A Laminated Continuum Robot With Gripping Force-Sensing Forceps for Robot-Assisted Minimally Invasive Surgeries

Minimally invasive surgeries (MISs) or natural orifice transluminal endoscopic surgeries (NOTESs), such as the transurethral resection of bladder tumor (TURBT), require the surgical robot to be miniaturized to perform surgical procedures in narrow spaces. However, miniaturization of surgical robots poses problems in its fabrication and sensor integration.

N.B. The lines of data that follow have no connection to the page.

-- ==== Sys2Proof/Tests/Slice0.lean ====
section
/-! SUPPORT. Tests: the checks of WellFormed, the manual's worked examples (each test names its source), and for every statement with
hypotheses a witness that meets them, clause by clause, at the ends of their ranges. -/

namespace Sys2Proof.Tests

set_option Elab.async false

open Sys2Proof Sys2Proof.Machine

/-! ### States to test on -/

/-- A header that names the unit of `State.reset` (five open straps, address 32). -/
def hdr : Header := { address := 32, tag := 41 }

/-- The header of a broadcast. -/
def everyone : Header := { address := 0, tag := 41 }

/-- A header that names another unit. -/
def another : Header := { address := 7, tag := 41 }

/-- The state that an outcome leads to. -/
def after (o : Out) : State :=
  match o with
  | .next t => t
  | _ => State.reset

/-- The state after a command. -/
def run (c : Instr) (s : State) : State :=
  after (exec c s)

/-- The status of the reply in transmission. -/
def answer (s : State) : Option Status :=
  s.link.reply.map Reply.status

/-- The payload of the reply in transmission. -/
def body (s : State) : List Byte :=
  match s.link.reply with
  | some r => r.payload
  | none => []

/-- A sound reading with raw value `r`. -/
def sound (r : Int) : Reading :=
  { raw := BitVec.ofInt 24 r, lowCurrent := false }

/-- A tick with the key samples given, the captures and the calls before the bays. -/
def plainTick (keys : BitVec 6) : TickInput :=
  { keysDown := keys, baysBeforeCaptures := false, baysBeforeCalls := false }

/-- The part after reset, its receiver in READY. -/
def ready : State :=
  State.reset.setReceiver .ready

/-- Lane 13 of the manual's worked cases (chapters 3 and 4): cases of 12,400 g, 17 of them committed, STABLE. -/
def lane13 : Lane :=
  { state := .stable
    binding := { item := 4711, bay := 1, unitMass := 12400, tolerance := 60, lowMark := 12, clearMark := 30, lowClass := 3,
                 emptyClass := 2, suspended := false, baselineNeeded := false }
    weighing := { shift := 3, jump := 20000, band := 200, settle := 8, trackStep := 4, trackLimit := 2000 }
    calibration := { zero := 40000, working := 41230, gain := 3277 }
    work := { filtered := 4251213, calm := 40, abnormalRun := 0, recoveryRun := 0, faultReason := .none, drift := false,
              net := 210512, count := 17, firm := true, stale := false }
    committed := { count := 17, net := 210512, firm := true, level := .ok, carryOver := false, recountDue := false }
    outcome := .none }

/-- A part whose one bound lane, lane 13, is `l`, and is under visit. -/
def shelf (l : Lane) : State :=
  { ready.putLane 13 l with scan := some { lane := 13, second := false } }

/-- Lane 13 in another state. -/
def inState (st : LaneState) : Lane :=
  { lane13 with state := st }

/-- Lane 13 suspended. -/
def suspended13 : Lane :=
  { lane13 with binding := { lane13.binding with suspended := true } }

/-- Lane 13 about to settle: MOVING, one calm conversion short of S. -/
def settling : Lane :=
  { lane13 with state := .moving, work := { lane13.work with filtered := 3011108, calm := 7 } }

/-- Lane 13 empty and bare, one calm conversion short of S, with filtered value `f` and working zero `z`. -/
def bare (f z : Int) : Lane :=
  { settling with
    calibration := { zero := 40000, working := z, gain := 3277 }
    work := { settling.work with filtered := f }
    committed := { count := 0, net := 0, firm := true, level := .empty, carryOver := false, recountDue := false } }

/-- A movement of lane 13. -/
def movement (tick : Tick) (kind : MoveKind) (before count : Nat) (delta : Int) (loose : Bool) : Movement :=
  { tick := tick, lane := 13, kind := kind, before := before, after := count, delta := delta, loose := loose, merged := false,
    contributors := 1 }

/-- A part whose journal is full. -/
def fullJournal : State :=
  { shelf lane13 with journal := List.replicate 128 (movement 100 .withdraw 31 29 (-24806) false) }

/-- A part whose journal is full, and whose lane 13 holds a record. -/
def holding : State :=
  fullJournal.putHeld 13 (some (movement 30140 .withdraw 29 26 (-37205) false))
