/-- R143: a fault found at a sample. -/
def injectorFault (k : Bank) (s : State) (kind : FaultKind) : State :=
  match (s.schedOf k).active with
  | none => s
  | some p =>
    let s := endPulse k (s.raise .injFault) .faulted (some kind)
    let s := cancelCylinder k s p.cyl .cancelledFault
    settleGap k (takeFault k s p.cyl kind)

end Sys2Proof.Machine
end

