-- ==== Sys2Proof/Machine/FiringCommands.lean ====
section
/-! DEFINITION. The meanings of DEMAND, ARM, DISARM and STOP. -/

namespace Sys2Proof.Machine

/-- DEMAND (R55). -/
def execDemand (f : Frame) (s : State) : Host.Outcome State Fault Refusal :=
  .next (takeFrame s 0x20 f admitsDemand ownDemand)

/-- ARM (R46). -/
def execArm (f : Frame) (s : State) : Host.Outcome State Fault Refusal :=
  .next (takeFrame s 0x21 f (exactly 0) ownArm)

/-- DISARM (R47). -/
def execDisarm (f : Frame) (s : State) : Host.Outcome State Fault Refusal :=
  .next (takeFrame s 0x22 f (exactly 0) ownDisarm)

/-- STOP (R49). -/
def execStop (f : Frame) (s : State) : Host.Outcome State Fault Refusal :=
  .next (takeFrame s 0x23 f (exactly 0) ownStop)

end Sys2Proof.Machine
end

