-- ==== Sys2Proof/Machine/TableCommands.lean ====
section
/-! DEFINITION. The meanings of the loads, SWAP and READ_TABLE. -/

namespace Sys2Proof.Machine

/-- LOAD_WHEEL (R26). -/
def execLoadWheel (f : Frame) (s : State) : Host.Outcome State Fault Refusal :=
  .next (takeFrame s 0x10 f (exactly 5) ownLoadWheel)

/-- LOAD_CYL (R29). -/
def execLoadCyl (f : Frame) (s : State) : Host.Outcome State Fault Refusal :=
  .next (takeFrame s 0x11 f (exactly 12) ownLoadCyl)

/-- LOAD_PROFILE (R33). -/
def execLoadProfile (f : Frame) (s : State) : Host.Outcome State Fault Refusal :=
  .next (takeFrame s 0x12 f (exactly 17) ownLoadProfile)

/-- LOAD_PATTERN (R37). -/
def execLoadPattern (f : Frame) (s : State) : Host.Outcome State Fault Refusal :=
  .next (takeFrame s 0x13 f admitsPattern ownLoadPattern)

/-- SWAP (R38). -/
def execSwap (f : Frame) (s : State) : Host.Outcome State Fault Refusal :=
  .next (takeFrame s 0x14 f (exactly 0) ownSwap)

/-- LOAD_LIMITS (R41). -/
def execLoadLimits (f : Frame) (s : State) : Host.Outcome State Fault Refusal :=
  .next (takeFrame s 0x15 f (exactly 31) ownLoadLimits)

/-- READ_TABLE (R43). -/
def execReadTable (f : Frame) (s : State) : Host.Outcome State Fault Refusal :=
  .next (takeFrame s 0x16 f (exactly 3) ownReadTable)

end Sys2Proof.Machine
end

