-- ==== Sys2Proof/Safety.lean ====
section
/-! DEFINITION. The terms claims use: what a frame must pass to reach its owner, reading a reply at its offsets, what a
tooth, a freeze, a chain and a cancellation leave, and the agreements between blocks that every step keeps. -/

namespace Sys2Proof.Machine

/-! ### Frames (R165 to R170) -/

/-- The frame of a command that comes over the link as a frame, with its code byte (section 11.1). -/
def frameOf : Instr → Option (Byte × Frame)
  | .unknown code f => some (code, f)
  | .nop f => some (0x01, f)
  | .reset f => some (0x02, f)
  | .readId f => some (0x03, f)
  | .loadWheel f => some (0x10, f)
  | .loadCyl f => some (0x11, f)
  | .loadProfile f => some (0x12, f)
  | .loadPattern f => some (0x13, f)
  | .swap f => some (0x14, f)
  | .loadLimits f => some (0x15, f)
  | .readTable f => some (0x16, f)
  | .demand f => some (0x20, f)
  | .arm f => some (0x21, f)
  | .disarm f => some (0x22, f)
  | .stop f => some (0x23, f)
  | .cutSet f => some (0x30, f)
  | .cutClear f => some (0x30, f)
  | .cutToggle f => some (0x30, f)
  | .cutTest f => some (0x30, f)
  | .clearFault f => some (0x31, f)
  | .service f => some (0x32, f)
  | .traceArm f => some (0x38, f)
  | .traceRead f => some (0x39, f)
  | .readAngle f => some (0x40, f)
  | .readTime f => some (0x41, f)
  | .readStatus f => some (0x42, f)
  | .readCyl f => some (0x43, f)
  | .readReport f => some (0x44, f)
  | .readQueue f => some (0x45, f)
  | .readCounters f => some (0x46, f)
  | .readEvents f => some (0x47, f)
  | .setMask f => some (0x48, f)
  | .powerOnReset => none
  | .busyPeriodEnd => none
  | .crankEdge _ _ => none
  | .camEdge _ => none
  | .deadlineExpiry _ => none
  | .stall => none
  | .techoPulseEnd => none
  | .cmarkPulseEnd => none
  | .timedInstant _ _ => none
  | .chainShotDue _ _ => none
  | .gapEnd _ => none
  | .deferDeadline _ _ => none
  | .scheduledEnd _ => none
  | .windowClose _ _ => none
  | .driveSample _ _ => none
  | .traceSample _ => none
  | .rechargeStep => none
  | .supplySample _ => none
  | .linkSilence => none
  | .brokenTransaction _ _ => none

/-- The lengths a known code admits (section 11.1), told from the parameters received. -/
def lengthAdmitted (code : Byte) (ps : List Byte) : Bool :=
  if code ∈ [0x01, 0x02, 0x03, 0x14, 0x21, 0x22, 0x23, 0x39, 0x40, 0x41, 0x42, 0x46, 0x47] then ps.length == 0
  else if code ∈ [0x31, 0x43, 0x44] then ps.length == 1
  else if code ∈ [0x30, 0x38, 0x45, 0x48] then ps.length == 2
  else if code = 0x16 then ps.length == 3
  else if code = 0x10 then ps.length == 5
  else if code = 0x32 then ps.length == 6
  else if code = 0x11 then ps.length == 12
  else if code = 0x12 then ps.length == 17
  else if code = 0x15 then ps.length == 31
  else if code = 0x13 then [2, 11, 20, 29, 38, 47, 56].contains ps.length && ps.length == 2 + 9 * (ps.getD 1 0).toNat
  else [5, 10, 15, 20, 25, 30, 35, 40].contains ps.length

/-- A complete frame with a good CRC, outside the busy period. -/
def passes (s : State) (code : Byte) (f : Frame) : Bool :=
  frameComplete f && frameChecks code f && s.link.busyUntil.isNone

/-- The state an owner meets a frame in: the transaction has been clocked, and a running silence timer restarted. -/
def received (s : State) (code : Byte) (f : Frame) : State := restartSilence (clockTransaction s (frameBytes code f) f.odd)

/-- R165, R169: what LDO carries with so many rising edges: a bit of the response that was pending at each of them, its bytes
in order and most significant bit first, and zeros after its end. -/
def clockedWith (s : State) (edges : Nat) : List Bool :=
  (bitsOfBytes s.link.response.bytes ++ List.replicate edges false).take edges

/-- What a complete frame with a good CRC does at the Link Interface itself: the transaction is kept and counted (R166; that
the two fields stay so after it is the model's choice, log entry 30), the response that was pending has been clocked out
with it, zeros after its end (R165, R169), a running silence timer restarts (R173), the new response is pending (R169),
and LSEL is high (R165; log entry 32 for a transaction in progress before). -/
def answered (s : State) (code : Byte) (f : Frame) (r : Result) (data : List Byte) : State :=
  { s with link := { s.link with
      rx := ((code :: f.len :: f.rest).take (f.len.toNat + 3)).take 63
      count := f.rest.length + 2
      ldo := clockedWith s (8 * (f.rest.length + 2) + f.odd.length)
      select := .released
      silence := s.link.silence.map fun _ => s.timebase
      response := { code := code, result := r, data := data } } }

In this article, a miniature continuum surgical robot is proposed with force-sensing surgical forceps, which can be fabricated through a 2-D lamination process and converted into 3-D through folding. This multimaterial laminated structure facilitates the integration of photoelectric sensors into the surgical forceps. Then, the gripping force of the surgical forceps is sensed from the change of the output voltage of the integrated photoelectric sensor. The sensitivity of gripping force to the change of output voltage is 3.6 N/V, and the maximum error during calibration is 0.03 N. The proposed robot and the gripping force sensing method are validated through simulations and experiments, such as gripping and releasing objects of various hardness and heights. It is also validated that the gripping force information could also improve the gripping performance in the object handling experiment and ex vivo porcine intestine gripping experiment.